[MATERIAL PROVIDED Boundary: Start]

-- ==== Sys2Proof/Machine/Flags.lean ====
section
/-! DEFINITION. The flag computations. The block has no condition codes (10_state.md R49): its flags are the two sticky bits
of STATUS, ACTIVE, and the tests ABSORB decides by. -/

namespace Sys2Proof.Machine

/-- STATUS.OVF ← 1 (43_pes_assembler.md R259). -/
def State.setOvf (s : State) : State := { s with ovf := true }

/-- STATUS.OOB ← 0 and STATUS.OVF ← 0 (44_frame_and_control.md R300). -/
def State.clearSticky (s : State) : State := { s with ovf := false, port := { s.port with oob := false } }

/-- The continuity counter expected of a packet with control value `afc` (43_pes_assembler.md R248, R264): the next value
modulo 16 when it carries payload, else the last one again. -/
def expectedCc (afc : BitVec 2) (lastCc : BitVec 4) : BitVec 4 :=
  if afcHasPayload afc then lastCc + 1 else lastCc

/-- The FINISHED test (43_pes_assembler.md R254), on integers. -/
def unitComplete (pktLen : BitVec 16) (bufLen : BitVec 32) : Bool :=
  pktLen != 0 && decide (pesBasicHdrLen + pktLen.toNat ≤ bufLen.toNat)

/-- The capacity check of a continuation (43_pes_assembler.md R258), on integers. -/
def fitsBuffer (cap : Nat) (bufLen : BitVec 32) (n : Nat) : Bool := decide (bufLen.toNat + n ≤ cap)

end Sys2Proof.Machine
end

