-- ==== Sys2Proof/Machine/PesHeader.lean ====
section
/-! DEFINITION. The PES header decoder: PESPARSE, and the procedure PesParse it shares with ABSORB (42_pes_header.md). -/

namespace Sys2Proof.Machine

/-- The extension of a PES header at `p`, its basic fields already in `h` (42_pes_header.md R205, R206). -/
def FrameBuf.pesExtension (f : FrameBuf) (p : Nat) (h : PesRegs) : Reading (PesRegs × Result) := do
  let fl1 ← f.get (p + 6)
  let fl2 ← f.get (p + 7)
  let hdl ← f.get (p + 8)
  let hdrLen := BitVec.ofNat 16 (pesBasicHdrLen + pesExtFixedLen + hdl.toNat)
  let pts ← if (ptsDts fl2).getLsbD 1 then f.stamp (p + 9) else pure 0
  let dts ← if ptsDts fl2 = 3 then f.stamp (p + 14) else pure 0
  return ({ h with flags1 := fl1, flags2 := fl2, hdl := hdl, hdrLen := hdrLen, pts := pts, dts := dts },
    { code := .ok, value := hdrLen })

/-- `PesParse(P)` (42_pes_header.md R201): the new PES set, and the code and value. -/
def FrameBuf.pesParse (f : FrameBuf) (p : Nat) : Reading (PesRegs × Result) := do
  let b0 ← f.get p
  let b1 ← f.get (p + 1)
  let b2 ← f.get (p + 2)
  let start : BitVec 24 := b0 ++ b1 ++ b2
  if start ≠ pesStartCode then
    return ({ PesRegs.zero with startPrefix := start }, { code := .invalidStartCode, value := 0 })
  else
    let sid ← f.get (p + 3)
    let l1 ← f.get (p + 4)
    let l0 ← f.get (p + 5)
    let basic : PesRegs :=
      { PesRegs.zero with
        startPrefix := start, streamId := sid, pktLen := l1 ++ l0, hdrLen := BitVec.ofNat 16 pesBasicHdrLen
        hasExt := streamHasExt sid }
    if !streamHasExt sid || decide (basic.pktLen.toNat < pesExtMinPktLen) then
      return (basic, { code := .ok, value := BitVec.ofNat 16 pesBasicHdrLen })
    else
      f.pesExtension p basic

/-- `PesParse(P)` as an effect on the machine: PES set, STATUS.OOB and the draws (42_pes_header.md R201, R208). -/
def pesBody (p : Nat) (s : State) : State × Result :=
  let r := s.frame.pesParse p s.port
  ({ s with pes := r.1.1, port := r.2 }, r.1.2)

/-- PESPARSE (42_pes_header.md R200). IMM8 above 187 is an illegal command, which the decoder already rejects (R209;
log 10). -/
def execPesparse (off : Byte) (s : State) : Out :=
  if off.toNat < frameLen then complete (pesBody off.toNat s) else .next (illegalCommand s)

end Sys2Proof.Machine
end

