/-- Every flagged sub-field of fixed size is consumed. -/
def fixedFit (f : FrameBuf) : Bool :=
  (!afBit f 4 || pcrFits f) && (!afBit f 3 || opcrFits f) && (!afBit f 2 || spliceFits f)

/-- The private data is consumed if flagged. -/
def privFit (f : FrameBuf) : Bool := !afBit f 1 || privFits f

/-- The extension is consumed if flagged. -/
def extFit (f : FrameBuf) : Bool := !afBit f 0 || extFits f

theorem allFit_eq (f : FrameBuf) : allFit f = (fixedFit f && privFit f && extFit f) := rfl

/-- A sub-field that fits if flagged is consumed exactly when flagged. -/
theorem flag_and_room_eq_flag {flag room : Bool} (h : (!flag || (flag && room)) = true) : (flag && room) = flag := by
  cases flag
  · rfl
  · exact h

/-- Where the fixed-size sub-fields fit, each is consumed exactly when it is flagged. -/
theorem fits_eq_flags_of_fixedFit {f : FrameBuf} (h : fixedFit f = true) :
    pcrFits f = afBit f 4 ∧ opcrFits f = afBit f 3 ∧ spliceFits f = afBit f 2 := by
  obtain ⟨hpcr_opcr, hsplice⟩ := (Bool.and_eq_true _ _).mp h
  obtain ⟨hpcr, hopcr⟩ := (Bool.and_eq_true _ _).mp hpcr_opcr
  exact ⟨flag_and_room_eq_flag hpcr, flag_and_room_eq_flag hopcr, flag_and_room_eq_flag hsplice⟩

section

variable {f : FrameBuf} (c : BitVec 2) (hlen : 1 ≤ fb f 4)
include hlen

theorem bitOf_afFieldRef_flags (k : Nat) : bitOf (afFieldRef f c).flags.toNat k = afBit f k := by
  rw [afFieldRef_flags c hlen, afBit, decide_eq_true hlen, Bool.true_and]

theorem fixedSize_afFieldRef :
    fixedSize (afFieldRef f c) =
      (if afBit f 4 then 6 else 0) + (if afBit f 3 then 6 else 0) + if afBit f 2 then 1 else 0 := by
  simp only [fixedSize, bitOf_afFieldRef_flags c hlen]

theorem privSize_afFieldRef :
    privSize f (afFieldRef f c) = if afBit f 1 then 1 + fb f (6 + fixedSize (afFieldRef f c)) else 0 := by
  simp only [privSize, bitOf_afFieldRef_flags c hlen]

/-- The fixed-size sub-fields end where the count puts them when they all fit. -/
theorem offPriv_of_fixedFit (h : fixedFit f = true) : offPriv f = 2 + fixedSize (afFieldRef f c) := by
  obtain ⟨hpcr, hopcr, hsplice⟩ := fits_eq_flags_of_fixedFit h
  rw [fixedSize_afFieldRef c hlen, offPriv, offSplice, offOpcr, hpcr, hopcr, hsplice]
  split <;> omega

/-- The count uses up the field when one of them does not fit. -/
theorem len_lt_of_not_fixedFit (h : fixedFit f = false) : fb f 4 < 1 + fixedSize (afFieldRef f c) := by
  rw [fixedSize_afFieldRef c hlen]
  cases hpcr : afBit f 4 <;> cases hopcr : afBit f 3 <;> cases hsplice : afBit f 2 <;>
    simp_all [fixedFit, offSplice, offOpcr, pcrFits, opcrFits, spliceFits] <;> omega

section

variable (hfixed : fixedFit f = true)
include hfixed

theorem offExt_of_privFit (h : privFit f = true) :
    offExt f = 2 + fixedSize (afFieldRef f c) + privSize f (afFieldRef f c) := by
  have hoff := offPriv_of_fixedFit c hlen hfixed
  have hindex : 4 + offPriv f = 6 + fixedSize (afFieldRef f c) := by omega
  rw [offExt, privSize_afFieldRef c hlen, hindex, hoff]
  cases hpriv : afBit f 1
  · simp [privFits, hpriv]
  · have hfits : privFits f = true := by simpa [privFit, hpriv] using h
    simp [hfits]

theorem len_lt_of_not_privFit (h : privFit f = false) :
    fb f 4 < 1 + fixedSize (afFieldRef f c) + privSize f (afFieldRef f c) := by
  have hoff := offPriv_of_fixedFit c hlen hfixed
  have hindex : 4 + offPriv f = 6 + fixedSize (afFieldRef f c) := by omega
  have hpriv : afBit f 1 = true := by
    by_contra hclear
    simp [privFit, hclear] at h
  have hlong : fb f 4 < offPriv f + fb f (4 + offPriv f) := by simpa [privFit, privFits, hpriv] using h
  rw [privSize_afFieldRef c hlen, hpriv, if_pos rfl, ← hindex]
  omega

variable (hpriv : privFit f = true) (hmax : fb f 4 ≤ 184) (d : Nat)
include hpriv hmax

/-- Past the private data, LEN less the bytes used is what AFPARSE's final offset leaves, or nothing. A length byte
drawn past the frame changes neither: at frame index 188 the bytes before it use up the field (41_adaptation_field.md
R168). -/
theorem len_sub_extSize :
    fb f 4 - (1 + fixedSize (afFieldRef f c) + privSize f (afFieldRef f c) + extSize f (afFieldRef f c) d) =
      if extFit f then fb f 4 + 1 - offEnd f else 0 := by
  have hoff := offExt_of_privFit c hlen hfixed hpriv
  have hindex : extIndex f (afFieldRef f c) = 4 + offExt f := by
    unfold extIndex
    omega
  rw [extSize, bitOf_afFieldRef_flags c hlen, hindex]
  cases hext : afBit f 0
  · simp [extFit, extFits, hext, offEnd]
    omega
  · by_cases hfits : extFits f = true
    · have hroom : offExt f + fb f (4 + offExt f) ≤ fb f 4 := by simpa [extFits, hext] using hfits
      simp only [extFit, hext, hfits, offEnd, if_true, Bool.not_true, Bool.or_true]
      split <;> omega
    · have hlong : fb f 4 < offExt f + fb f (4 + offExt f) := by simpa [extFits, hext] using hfits
      have hmiss : extFit f = false := by simpa [extFit, hext] using hfits
      simp only [hmiss, if_true, Bool.false_eq_true, if_false]
      split <;> omega

end

/-- The stuffing AFSTUFF counts of the AF set AFPARSE left (41_adaptation_field.md R175). -/
theorem stuffRef_afFieldRef (hc : HasField c) (hmax : fb f 4 ≤ 184) (d : Nat) :
    stuffRef f (afFieldRef f c) d = if allFit f then fb f 4 + 1 - offEnd f else 0 := by
  rw [stuffRef, if_pos (walks_afFieldRef hc hlen), afFieldRef_len, allFit_eq]
  cases hfixed : fixedFit f
  · have hused := len_lt_of_not_fixedFit c hlen hfixed
    exact Nat.sub_eq_zero_of_le (by omega)
  · cases hpriv : privFit f
    · have hused := len_lt_of_not_privFit c hlen hfixed hpriv
      exact Nat.sub_eq_zero_of_le (by omega)
    · exact len_sub_extSize c hlen hfixed hpriv hmax d

end

/-- Settles O23: AFPARSE leaves `afFieldRef`, whose stuffing `stuffRef_afFieldRef` gives. -/
theorem stuffingAfterAfparse : Obligations.StuffingAfterAfparse := by
  intro s hc hfit hlen
  have hmax := len_le_of_not_tooLong hc hfit
  have hcount := stuffRef_afFieldRef s.ts.afc hlen hc hmax (afPortRef s.frame s.port).draws
  have hsmall := stuffRef_le_len s.frame (afFieldRef s.frame s.ts.afc) (afPortRef s.frame s.port).draws
  rw [hcount, afFieldRef_len] at hsmall
  refine ⟨_, _, exec_afparse_field hc hfit, exec_afstuff _, congrArg (res .ok) hcount, ?_⟩
  exact (congrArg (fun v => (BitVec.ofNat 8 v).toNat) hcount).trans (Nat.mod_eq_of_lt (by omega))

end Sys2Proof.Machine
end
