-- ==== Sys2Proof/WellFormed.lean ====
section
/-! DEFINITION. What is well formed: every `Instr` (a command has no operand field that could be out of range, 30_encoding.md
R92, R98), a command word (R90, R91), and the parameters a core may be built with (00_scope.md R9). -/

namespace Sys2Proof

/-- Every command is well formed: R92, R98 give it no field. -/
def Instr.wellFormed : Instr → Bool
  | .nop | .configure | .setQuality | .setDelay | .setFrameRate | .setRepeat | .setDisposal | .setTransparent | .setComment
  | .start | .addFrame | .finish | .resetSession => true

/-- The opcodes that R93 assigns. -/
def assignedOpcodes : List Byte :=
  [0x00, 0x01, 0x02, 0x03, 0x04, 0x05, 0x06, 0x07, 0x08, 0x10, 0x11, 0x12, 0x1F]

/-- A command word the core executes: RSV (bits 31:8) is zero and OPCODE (bits 7:0) is assigned (R90, R91, R96). -/
def wordWellFormed (w : Word) : Bool :=
  w.extractLsb' 8 24 == 0 && assignedOpcodes.contains (w.extractLsb' 0 8)

/-- The ranges of R9. -/
def Config.Params.wellFormed (p : Config.Params) : Bool :=
  decide (1 ≤ p.maxPixels ∧ p.maxPixels ≤ 2 ^ 28 ∧ 32 ≤ p.outCap ∧ p.outCap ≤ 2 ^ 30 ∧ 1 ≤ p.subblockMax ∧ p.subblockMax ≤ 255)

end Sys2Proof
end

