-- ==== Sys2Proof/Machine/Compressor.lean ====
section
/-! DEFINITION. The LZWCompressor (42_lzw.md R200 to R220): dictionary, code width, bit writer and sub-block FIFO. Every
operation works on the LZW state and gives the bytes it appends to OUT, in order; ADD_FRAME appends them (log 12). `limit` is
SUBBLOCK_MAX. None raises an error (R220). -/

namespace Sys2Proof.Machine

/-- `LZW_Init` (R201). ENT and POS are written by LZW_Encode. -/
def lzwInit (l : Lzw) : Lzw :=
  { l with
    dict := [], freeEnt := Config.firstFree, nBits := Config.initBits, maxcode := 2 ^ Config.initBits - 1, clearFlg := false,
    acc := 0, accBits := 0, pkt := [] }

/-! ### Bit writer and sub-block FIFO -/

/-- `LZW_FlushPacket()` (R212): one data sub-block, its length byte first, if PKT holds any byte. -/
def lzwFlushPacket (l : Lzw) : Lzw × List Byte :=
  if l.pkt.length > 0 then ({ l with pkt := [] }, byteOfNat l.pkt.length :: l.pkt) else (l, [])

/-- `LZW_Byte(b)` (R211). -/
def lzwByte (limit : Nat) (b : Byte) (l : Lzw) : Lzw × List Byte :=
  let l := { l with pkt := l.pkt ++ [b] }
  if l.pkt.length ≥ limit then lzwFlushPacket l else (l, [])

/-- The low byte of ACC goes to the FIFO and leaves ACC (R208, R210). -/
def lzwShiftOut (limit : Nat) (l : Lzw) : Lzw × List Byte :=
  let r := lzwByte limit (l.acc.extractLsb' 0 8) l
  ({ r.1 with acc := r.1.acc >>> 8, accBits := r.1.accBits - 8 }, r.2)

/-- `n` turns of the byte loop of R208 or R210. -/
def lzwDrain (limit : Nat) : Nat → Lzw → Lzw × List Byte
  | 0, l => (l, [])
  | n + 1, l =>
    let r := lzwShiftOut limit l
    let rest := lzwDrain limit n r.1
    (rest.1, r.2 ++ rest.2)

/-- `LZW_Width()` (R209). -/
def lzwWidth (l : Lzw) : Lzw :=
  if l.clearFlg then { l with nBits := Config.initBits, maxcode := 2 ^ Config.initBits - 1, clearFlg := false }
  else if l.freeEnt > l.maxcode then
    { l with nBits := l.nBits + 1, maxcode := if l.nBits + 1 = 12 then Config.maxCodes else 2 ^ (l.nBits + 1) - 1 }
  else l

/-- `LZW_FinalFlush()` (R210): the rest of ACC, its last byte padded with zero bits, then the last sub-block. -/
def lzwFinalFlush (limit : Nat) (l : Lzw) : Lzw × List Byte :=
  let r := lzwDrain limit ((l.accBits + 7) / 8) l
  let f := lzwFlushPacket r.1
  (f.1, r.2 ++ f.2)

/-- The packing part of `LZW_Output(code)` (R208): the code goes above the bits already in ACC, whole bytes leave. -/
def lzwPack (limit : Nat) (code : Nat) (l : Lzw) : Lzw × List Byte :=
  let l := { l with acc := l.acc ||| (BitVec.ofNat 32 code <<< l.accBits), accBits := l.accBits + l.nBits }
  lzwDrain limit (l.accBits / 8) l

/-- `LZW_Output(code)` (R208). -/
def lzwOutput (limit : Nat) (code : Nat) (l : Lzw) : Lzw × List Byte :=
  let r := lzwPack limit code l
  let w := lzwWidth r.1
  if code = Config.eoiCode then
    let f := lzwFinalFlush limit w
    (f.1, r.2 ++ f.2)
  else (w, r.2)

/-! ### Dictionary -/

/-- `DICT[(pre, c)]` (R204). -/
def dictFind (dict : List DictEntry) (pre : Nat) (c : Byte) : Option Nat :=
  match dict with
  | [] => none
  | e :: rest => if e.pre = pre ∧ e.suffix = c then some e.code else dictFind rest pre c

/-- One turn of the loop of `LZW_Encode` (R202), for the symbol `c`. -/
def lzwSymbol (limit : Nat) (c : Byte) (l : Lzw) : Lzw × List Byte :=
  let l := { l with pos := l.pos + 1 }
  match dictFind l.dict l.ent c with
  | some code => ({ l with ent := code }, [])
  | none =>
    let pre := l.ent
    let r := lzwOutput limit pre l
    let l := { r.1 with ent := c.toNat }
    if l.freeEnt < Config.maxCodes then
      ({ l with dict := { pre := pre, suffix := c, code := l.freeEnt } :: l.dict, freeEnt := l.freeEnt + 1 }, r.2)
    else
      let f := lzwOutput limit Config.clearCode { l with dict := [], freeEnt := Config.firstFree, clearFlg := true }
      (f.1, r.2 ++ f.2)

/-- The loop of `LZW_Encode` over the symbols that are left (R202). -/
def lzwSymbols (limit : Nat) : List Byte → Lzw → Lzw × List Byte
  | [], l => (l, [])
  | c :: cs, l =>
    let r := lzwSymbol limit c l
    let rest := lzwSymbols limit cs r.1
    (rest.1, r.2 ++ rest.2)

/-- `LZW_Encode` (R202) of IDX, which has at least one symbol (R207; log 16): the data sub-blocks of one frame. -/
def lzwEncode (limit : Nat) (idx : List Byte) (l : Lzw) : Lzw × List Byte :=
  let l := { lzwInit l with ent := (idx.headD 0).toNat, pos := 1 }
  let opening := lzwOutput limit Config.clearCode l
  let body := lzwSymbols limit idx.tail opening.1
  let pending := lzwOutput limit body.1.ent body.1
  let closing := lzwOutput limit Config.eoiCode pending.1
  (closing.1, opening.2 ++ body.2 ++ pending.2 ++ closing.2)

end Sys2Proof.Machine
end

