-- ==== Sys2Proof/Laws/PerInstr.lean ====
section
/-! SUPPORT. Statements made instruction by instruction, over the instruction as syntax. -/

/-- The word of a command: RSV is zero, OPCODE is the command's own, it is well formed, and the opcode selects the command
(30_encoding.md R90, R93). -/
def Sys2Proof.Laws.EncodingShape.Statement (i : Sys2Proof.Instr) : Prop :=
  Sys2Proof.rsvField (Sys2Proof.encode i) = 0 ∧ Sys2Proof.opcodeField (Sys2Proof.encode i) = Sys2Proof.opcode i
    ∧ Sys2Proof.wordWellFormed (Sys2Proof.encode i) = true ∧ i.wellFormed = true
    ∧ Sys2Proof.instrOfOpcode (Sys2Proof.opcode i) = some i

namespace Sys2Proof.Laws.EncodingShape

theorem nop : Statement .nop := by unfold Statement; decide
theorem configure : Statement .configure := by unfold Statement; decide
theorem setQuality : Statement .setQuality := by unfold Statement; decide
theorem setDelay : Statement .setDelay := by unfold Statement; decide
theorem setFrameRate : Statement .setFrameRate := by unfold Statement; decide
theorem setRepeat : Statement .setRepeat := by unfold Statement; decide
theorem setDisposal : Statement .setDisposal := by unfold Statement; decide
theorem setTransparent : Statement .setTransparent := by unfold Statement; decide
theorem setComment : Statement .setComment := by unfold Statement; decide
theorem start : Statement .start := by unfold Statement; decide
theorem addFrame : Statement .addFrame := by unfold Statement; decide
theorem finish : Statement .finish := by unfold Statement; decide
theorem resetSession : Statement .resetSession := by unfold Statement; decide

end Sys2Proof.Laws.EncodingShape
end

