-- ==== Sys2Proof/Laws/Step.lean ====
section
/-! SUPPORT. Everything one step can do, said once, and how runs and latched words unfold. -/

namespace Sys2Proof.Machine

/-- Everything one step can do: run the command in flight, do the illegal-command action, serve the host while a command is in
flight, or serve the host. -/
theorem step_cases {s t : State} (h : step s = .next t) :
    (∃ w i, s.executing = some { word := w, remaining := 0 } ∧ decode w = .command i ∧ exec i s = .next t)
      ∨ (∃ w why, s.executing = some { word := w, remaining := 0 } ∧ decode w = .illegal why ∧ t = s.raise .illegalCommand)
      ∨ (∃ w k, s.executing = some { word := w, remaining := k + 1 }
          ∧ t = State.hostStep { s with executing := some { word := w, remaining := k } })
      ∨ (s.executing = none ∧ t = s.hostStep) := by
  unfold step sequencerStep at h
  split at h
  · rename_i hx; cases h; exact .inr (.inr (.inr ⟨hx, rfl⟩))
  · rename_i c hx
    obtain ⟨w, r⟩ := c
    split at h
    · rename_i hr
      simp only at hr
      subst hr
      unfold runCommand at h
      split at h
      · rename_i i hd; exact .inl ⟨w, i, hx, hd, h⟩
      · rename_i why hd; cases h; exact .inr (.inl ⟨w, why, hx, hd, rfl⟩)
    · rename_i k hr
      simp only at hr
      subst hr
      cases h
      exact .inr (.inr (.inl ⟨w, k, hx, rfl⟩))

/-- What serving the host can do: nothing, or one operation. -/
theorem hostStep_cases (s : State) :
    (s.program = [] ∧ s.hostStep = s)
      ∨ ∃ op rest, s.program = op :: rest ∧ s.hostStep = State.serve { s with program := rest } op := by
  unfold State.hostStep
  cases hp : s.program with
  | nil => exact .inl ⟨rfl, rfl⟩
  | cons op rest => exact .inr ⟨op, rest, rfl, rfl⟩

/-- A latched word that is a command is what the next step runs. -/
theorem step_latch_command {s : State} {w : Word} {i : Instr} (h : decode w = .command i) :
    step (s.latch w) = exec i (s.latch w) := by
  simp [step, sequencerStep, State.latch, runCommand, h]

/-- A latched word that is no command is reported. -/
theorem step_latch_illegal {s : State} {w : Word} {why : Reject} (h : decode w = .illegal why) :
    step (s.latch w) = .next (State.raise (s.latch w) .illegalCommand) := by
  simp [step, sequencerStep, State.latch, runCommand, h, State.illegalCommandAction]

/-- The word of a 32-bit table row is the word itself. -/
theorem tableWord_32 (w : Word) : tableWord 32 w.toNat = w := by
  simp [tableWord, Nat.mod_eq_of_lt w.isLt]

/-- No steps. -/
@[simp] theorem run_zero (M : Host.Core) (s : M.State) : M.run 0 s = .next s := rfl

/-- One step more, of any machine of the host's interface. -/
theorem run_succ (M : Host.Core) {s t : M.State} (n : Nat) (h : M.step s = .next t) : M.run (n + 1) s = M.run n t := by
  simp [Host.Core.run, h]

end Sys2Proof.Machine
end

[MATERIAL PROVIDED Boundary: End]

# PROMPT
Repeat, exactly and only, the lines from the beginning of the material through the line that contains "let fl2 ← f.get (p + 7)".

# RESPONSE TO THE EXERCISE
-- ==== Sys2Proof/Machine/Flags.lean ====
section
/-! DEFINITION. The flag computations. The block has no condition codes (10_state.md R49): its flags are the two sticky bits
of STATUS, ACTIVE, and the tests ABSORB decides by. -/

namespace Sys2Proof.Machine

/-- STATUS.OVF ← 1 (43_pes_assembler.md R259). -/
def State.setOvf (s : State) : State := { s with ovf := true }

/-- STATUS.OOB ← 0 and STATUS.OVF ← 0 (44_frame_and_control.md R300). -/
def State.clearSticky (s : State) : State := { s with ovf := false, port := { s.port with oob := false } }

/-- The continuity counter expected of a packet with control value `afc` (43_pes_assembler.md R248, R264): the next value
modulo 16 when it carries payload, else the last one again. -/
def expectedCc (afc : BitVec 2) (lastCc : BitVec 4) : BitVec 4 :=
  if afcHasPayload afc then lastCc + 1 else lastCc

/-- The FINISHED test (43_pes_assembler.md R254), on integers. -/
def unitComplete (pktLen : BitVec 16) (bufLen : BitVec 32) : Bool :=
  pktLen != 0 && decide (pesBasicHdrLen + pktLen.toNat ≤ bufLen.toNat)

/-- The capacity check of a continuation (43_pes_assembler.md R258), on integers. -/
def fitsBuffer (cap : Nat) (bufLen : BitVec 32) (n : Nat) : Bool := decide (bufLen.toNat + n ≤ cap)

end Sys2Proof.Machine
end

-- ==== Sys2Proof/Machine/PesHeader.lean ====
section
/-! DEFINITION. The PES header decoder: PESPARSE, and the procedure PesParse it shares with ABSORB (42_pes_header.md). -/

namespace Sys2Proof.Machine

/-- The extension of a PES header at `p`, its basic fields already in `h` (42_pes_header.md R205, R206). -/
def FrameBuf.pesExtension (f : FrameBuf) (p : Nat) (h : PesRegs) : Reading (PesRegs × Result) := do
  let fl1 ← f.get (p + 6)
  let fl2 ← f.get (p + 7)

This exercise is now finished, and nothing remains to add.